● **Problem requirements**
Write out the entries below exactly. End with the line that contains "def intervals : List".

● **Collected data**
/-- CAP_CFG. -/
def Roast.captureOk (r : Roast) : Bool :=
  let rs := r.recs 0x70
  let h := r.capHead
  let ps := ofType rs 2
  typeCounts [(1, 1, 1), (2, 0, 16), (3, 0, 73)] rs && decide (r.capSlots ∈ [1, 2, 4, 8, 16, 32, 64]) && fieldIn h 2 1 0 1 &&
  decide (r.armMaster ≤ 7 ∨ r.armMaster = 0xFF) && fieldIn h 4 1 0 15 && fieldIn h 5 1 0 15 && onlyIn h [(0, 6)] &&
  distinct (ps.map fun b => leAt b 1 1) &&
  (ps.all fun b =>
    fieldIn b 1 1 0 15 && fieldIn b 2 1 0 1 && fieldIn b 4 2 0 4000 && fieldIn b 6 2 0 4000 && fieldIn b 8 2 0 13200 &&
    fieldIn b 0xA 2 0 1200 && fieldIn b 0xC 2 0 1024 && ((List.range 256).all fun l => !profLane b l || r.laneConfigured l) &&
    onlyIn b [(0, 3), (4, 10), (0x20, 32), (0x800, 2 * leAt b 0xC 2)] && decide (r.recordSize b * r.capSlots ≤ 1792 * 1048576)) &&
  distinct ((ofType rs 3).map fun b => leAt b 1 1) &&
  (ofType rs 3).all fun b => fieldIn b 1 1 0 72 && (r.capProfile (leAt b 2 1)).isSome && fieldIn b 3 1 0 15 && onlyIn b [(0, 4)]

/-- The interval lengths of R424. -/
def intervals : List Nat := [1, 2, 3, 4, 5, 6, 10, 12, 15, 20, 30, 60]

/-- The breakpoints of a current member: x_0 is 0, they rise strictly, and x_16 is at most 200. -/
def breakpointsOk (b : Bytes) (i : Nat) : Bool :=
  let x (k : Nat) : F32 := ruleF b (0x60 + 204 * i + 12 * k)
  fIsZero (x 0) && ((List.range 16).all fun k => fLt (x k) (x (k + 1))) && fLe (x 16) (fOfInt 200)

/-- NRG_ELEMENT. -/
def Roast.energyOk (r : Roast) : Bool :=
  let rs := r.recs 0x68
  let h := r.nrgHead
  typeRuns [(1, 1, 1), (2, 1, 4)] (typeBytes rs) && decide (leAt h 1 1 ∈ intervals) && decide (leAt h 2 1 ∈ intervals) &&
  fieldIn h 3 1 1 15 && fieldIn h 4 2 10 3600 && onlyIn h [(0, 6)] && distinct ((ofType rs 2).map fun b => leAt b 1 1) &&
  (ofType rs 2).all fun b =>
    fieldIn b 1 1 0 3 && ([0xC, 0x10, 0x14, 0x1C, 0x20, 0x24].all fun o => fPos (ruleF b o)) && fLe (ruleF b 0x10) (ruleF b 0x14) &&
    fieldIn b 0x18 4 0 60000 && fieldIn b 0x28 2 1 255 && ((List.range 3).all (breakpointsOk b)) &&
    onlyIn b [(0, 3), (4, 6), (0xC, 30), (0x30, 24), (0x60, 612), (0x3F8, 8)] && r.keyOk 0x68 b 0x3F8 (slice b 1 0x3F7) &&
    match r.groupRec (leAt b 2 1) with
    | some g => gTracking g && (List.range 6).all fun i => decide (leAt b (4 + i) 1 < leAt g 2 1)
    | none => false

/-- CAS_SHARE on the device whose cascade ID is `own`. -/
def Roast.cascadeOk (r : Roast) (own : Nat) : Bool :=
  let rs := r.recs 0x60
  let h := ((ofType rs 1)[0]?).getD []
  typeCounts [(1, 1, 1), (2, 0, 64), (3, 0, 448), (4, 0, 8)] rs && decide (leAt h 1 1 ≤ 7 ∨ leAt h 1 1 = 0xFF) && !bitAt (leAt h 2 1) own &&
  fieldIn h 3 1 0 1 && fieldIn h 4 2 1 8 && fieldIn h 6 2 2 255 && fieldIn h 8 4 1 1000000 && onlyIn h [(0, 12)] &&
  distinct ((ofType rs 2).map fun b => leAt b 1 1) && distinct ((ofType rs 3).map fun b => leAt b 1 2) &&
  ((ofType rs 2).all fun b =>
    fieldIn b 1 1 0 63 && fieldIn b 3 1 0 2 && fieldIn b 4 2 1 2040 && onlyIn b [(0, 6), (0x10, 2 * leAt b 4 2)]) &&
  ((ofType rs 3).all fun b =>
    fieldIn b 1 1 0 7 && leAt b 1 1 != own && fieldIn b 2 1 0 63 && takesShares (r.recAt 0x10 (leAt b 4 2)) && fieldIn b 6 2 1 2040 &&
    onlyIn b [(0, 3), (4, 4), (0x10, 2 * leAt b 6 2)]) &&
  (ofType rs 4).all fun b =>
    bitAt (leAt h 2 1) (leAt b 1 1) && fieldIn b 4 2 1 2040 && onlyIn b [(0, 6), (0x10, 2 * leAt b 4 2)] &&
    (List.range (leAt b 4 2)).all fun i => fieldIn b (0x10 + 2 * i) 2 0 8191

● **Solution to this problem**
/-- CAP_CFG. -/
def Roast.captureOk (r : Roast) : Bool :=
  let rs := r.recs 0x70
  let h := r.capHead
  let ps := ofType rs 2
  typeCounts [(1, 1, 1), (2, 0, 16), (3, 0, 73)] rs && decide (r.capSlots ∈ [1, 2, 4, 8, 16, 32, 64]) && fieldIn h 2 1 0 1 &&
  decide (r.armMaster ≤ 7 ∨ r.armMaster = 0xFF) && fieldIn h 4 1 0 15 && fieldIn h 5 1 0 15 && onlyIn h [(0, 6)] &&
  distinct (ps.map fun b => leAt b 1 1) &&
  (ps.all fun b =>
    fieldIn b 1 1 0 15 && fieldIn b 2 1 0 1 && fieldIn b 4 2 0 4000 && fieldIn b 6 2 0 4000 && fieldIn b 8 2 0 13200 &&
    fieldIn b 0xA 2 0 1200 && fieldIn b 0xC 2 0 1024 && ((List.range 256).all fun l => !profLane b l || r.laneConfigured l) &&
    onlyIn b [(0, 3), (4, 10), (0x20, 32), (0x800, 2 * leAt b 0xC 2)] && decide (r.recordSize b * r.capSlots ≤ 1792 * 1048576)) &&
  distinct ((ofType rs 3).map fun b => leAt b 1 1) &&
  (ofType rs 3).all fun b => fieldIn b 1 1 0 72 && (r.capProfile (leAt b 2 1)).isSome && fieldIn b 3 1 0 15 && onlyIn b [(0, 4)]

/-- The interval lengths of R424. -/
def intervals : List Nat := [1, 2, 3, 4, 5, 6, 10, 12, 15, 20, 30, 60]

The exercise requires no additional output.